STEMMING VS LEMMATIZATION
 Stemming                                         Lemmatization
 Stemming is a process that stems or              Lemmatization considers the context and
 removes last few characters from a word,         converts the word to its meaningful base form,
 often leading to incorrect meanings and          which is called Lemma.
 spelling.
 For instance, stemming the word                  For instance, lemmatizing the word
 ‘Caring‘ would return ‘Car‘.                     ‘Caring‘ would return ‘Care‘.
 Stemming is used in case of large dataset        Lemmatization is computationally expensive
 where performance is an issue.                   since it involves look-up tables and what not.
INTRODUCTION TO MORPHOLOGICAL
ANALYSIS
Morphology is the branch of linguistics concerned with the structure and form of words in a language.
Morphological analysis, in the context of NLP, refers to the computational processing of word structures. It aims to
break down words into their constituent parts, such as roots, prefixes, and suffixes, and understand their roles and
meanings. This process is essential for various NLP tasks, including language modeling, text analysis, and machine
translation.
   •   Understanding Word Formation: It helps in identifying the basic building blocks of words, which is crucial
       for language comprehension.
   •   Improving Text Analysis: By breaking down words into their roots and affixes, it enhances the accuracy of
       text analysis tasks like sentiment analysis and topic modeling.
   •   Enhancing Language Models: Morphological analysis provides detailed insights into word formation,
       improving the performance of language models used in tasks like speech recognition and text generation.
   •   Facilitating Multilingual Processing: It aids in handling the morphological diversity of different languages,
       making NLP systems more robust and versatile.

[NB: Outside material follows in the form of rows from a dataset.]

-- ==== Sys2Proof/Tests/Slice0.lean ====
section
/-! SUPPORT. Small checks of the model against words and vectors written out from the spec (TV- and SV- numbers are those
of 95_test_vectors.md), and for each statement with hypotheses a concrete case that meets them all. -/

namespace Sys2Proof.Tests

open Sys2Proof.Machine

set_option maxRecDepth 100000

/-- The reset state with a target and bytes already sent. -/
def begin (t : Target) (bytes : List Byte) : State := { State.reset with target := t, input := bytes }

/-- A view of a next state; none at a fault or a refusal. -/
def view {α : Type} (o : Host.Outcome State Fault Refusal) (f : State → α) : Option α :=
  match o with
  | .next s => some (f s)
  | .fault _ => none
  | .refused _ => none

/-- What a state has done since reset. -/
def since (s : State) : List Action := s.trace.drop State.reset.trace.length

/-- The levels of a target script: 1 is HIGH. -/
def levels (bits : List Nat) : List Level := bits.map fun b => if b = 1 then .high else .low

/-- Target script of TV-C5 and TV-C7: status 1, data 0xBEEF. -/
def beef : Target := .script (levels [1, 1,0,1,1, 1,1,1,0, 1,1,1,0, 1,1,1,1])

/-! Well-formedness -/

theorem test_wellFormed_refuses_each_command_byte :
    [0x50#8, 0x42#8, 0x52#8, 0x53#8, 0x73#8, 0x72#8].map (fun b => (Instr.unknown b).wellFormed) =
      [false, false, false, false, false, false] := by decide

theorem test_wellFormed_accepts_range_ends :
    ([0x00#8, 0x41#8, 0x43#8, 0x4F#8, 0x51#8, 0x54#8, 0x71#8, 0x74#8, 0xFF#8].all
      fun b => (Instr.unknown b).wellFormed) = true := by decide

/-! Decoding: each word written out bit by bit from R61 -/

theorem test_decode_P : decode [0b01010000#8] = .ok (.ping, []) := by decide
theorem test_decode_B : decode [0b01000010#8] = .ok (.breakpoint, []) := by decide
theorem test_decode_R : decode [0b01010010#8] = .ok (.reset, []) := by decide
theorem test_decode_S :
    decode [0b01010011#8, 0b10100101#8, 0b11000011#8] = .ok (.sendReceive 0b1010010111000011#16, []) := by decide
theorem test_decode_s :
    decode [0b01110011#8, 0b10000000#8, 0b00000001#8] = .ok (.send 0b1000000000000001#16, []) := by decide
theorem test_decode_r : decode [0b01110010#8] = .ok (.receive, []) := by decide
theorem test_decode_UNKNOWN : decode [0b01110000#8, 0x50#8] = .ok (.unknown 0x70#8, [0x50#8]) := by decide
theorem test_decode_incomplete :
    decode [] = .error .noCommandByte ∧ decode [0x53#8] = .error (.noPayloadHigh 0x53#8) ∧
      decode [0x73#8, 0x12#8] = .error (.noPayloadLow 0x73#8 0x12#8) := by decide
theorem test_encode_S : encode (.sendReceive 0x1234#16) = [0x53#8, 0x12#8, 0x34#8] := by decide
theorem test_table_words :
    decodeTableWord 8 0x50 = some .ping ∧ decodeTableWord 8 0x53 = some (.sendReceive 0) ∧
      decodeTableWord 24 0x341253 = some (.sendReceive 0x1234#16) ∧
      decodeTableWord 8 0x00 = some (.unknown 0x00#8) := by decide

/-! One step of each command -/

/-- TV-X1. -/
theorem test_P_response : view (step (begin .free [0x50#8])) State.output =
    some [Config.pingPayload 0, Config.pingPayload 1, Config.pingPayload 2, Config.pingPayload 3, Config.ack] := rfl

Morphological analysis involves breaking down words into their constituent morphemes (the smallest units of
meaning) and understanding their structure and formation. Various techniques can be employed to perform
morphological analysis, each with its own strengths and applications.
1. Stemming
Stemming reduces words to their base or root form, usually by removing suffixes. The resulting stems are not
necessarily valid words but are useful for text normalization.
   •   Porter Stemmer: One of the most popular stemming algorithms, known for its simplicity and efficiency.
   •   Snowball Stemmer: An improvement over the Porter Stemmer, supporting multiple languages.
   •   Lancaster Stemmer: A more aggressive stemming algorithm, often resulting in shorter stems.
2. Lemmatization
Lemmatization reduces words to their base or dictionary form (lemma). It considers the context and part of speech,
producing valid words. To implement lemmatization in python, WordNet Lemmatizer is used, which leverages the
WordNet lexical database to find the base form of words.
3. Morphological Parsing
Morphological parsing involves analyzing the structure of words to identify their morphemes (roots, prefixes,
suffixes). It requires knowledge of morphological rules and patterns. Finite-State Transducers (FSTs) is uses as a tool
for morphological parsing.
Finite-State Transducers (FSTs)
FSTs are computational models used to represent and analyze the morphological structure of words. They consist
of states and transitions, capturing the rules of word formation.
Applications:
   •   Recurrent Neural Networks (RNNs): Useful for sequential data like text.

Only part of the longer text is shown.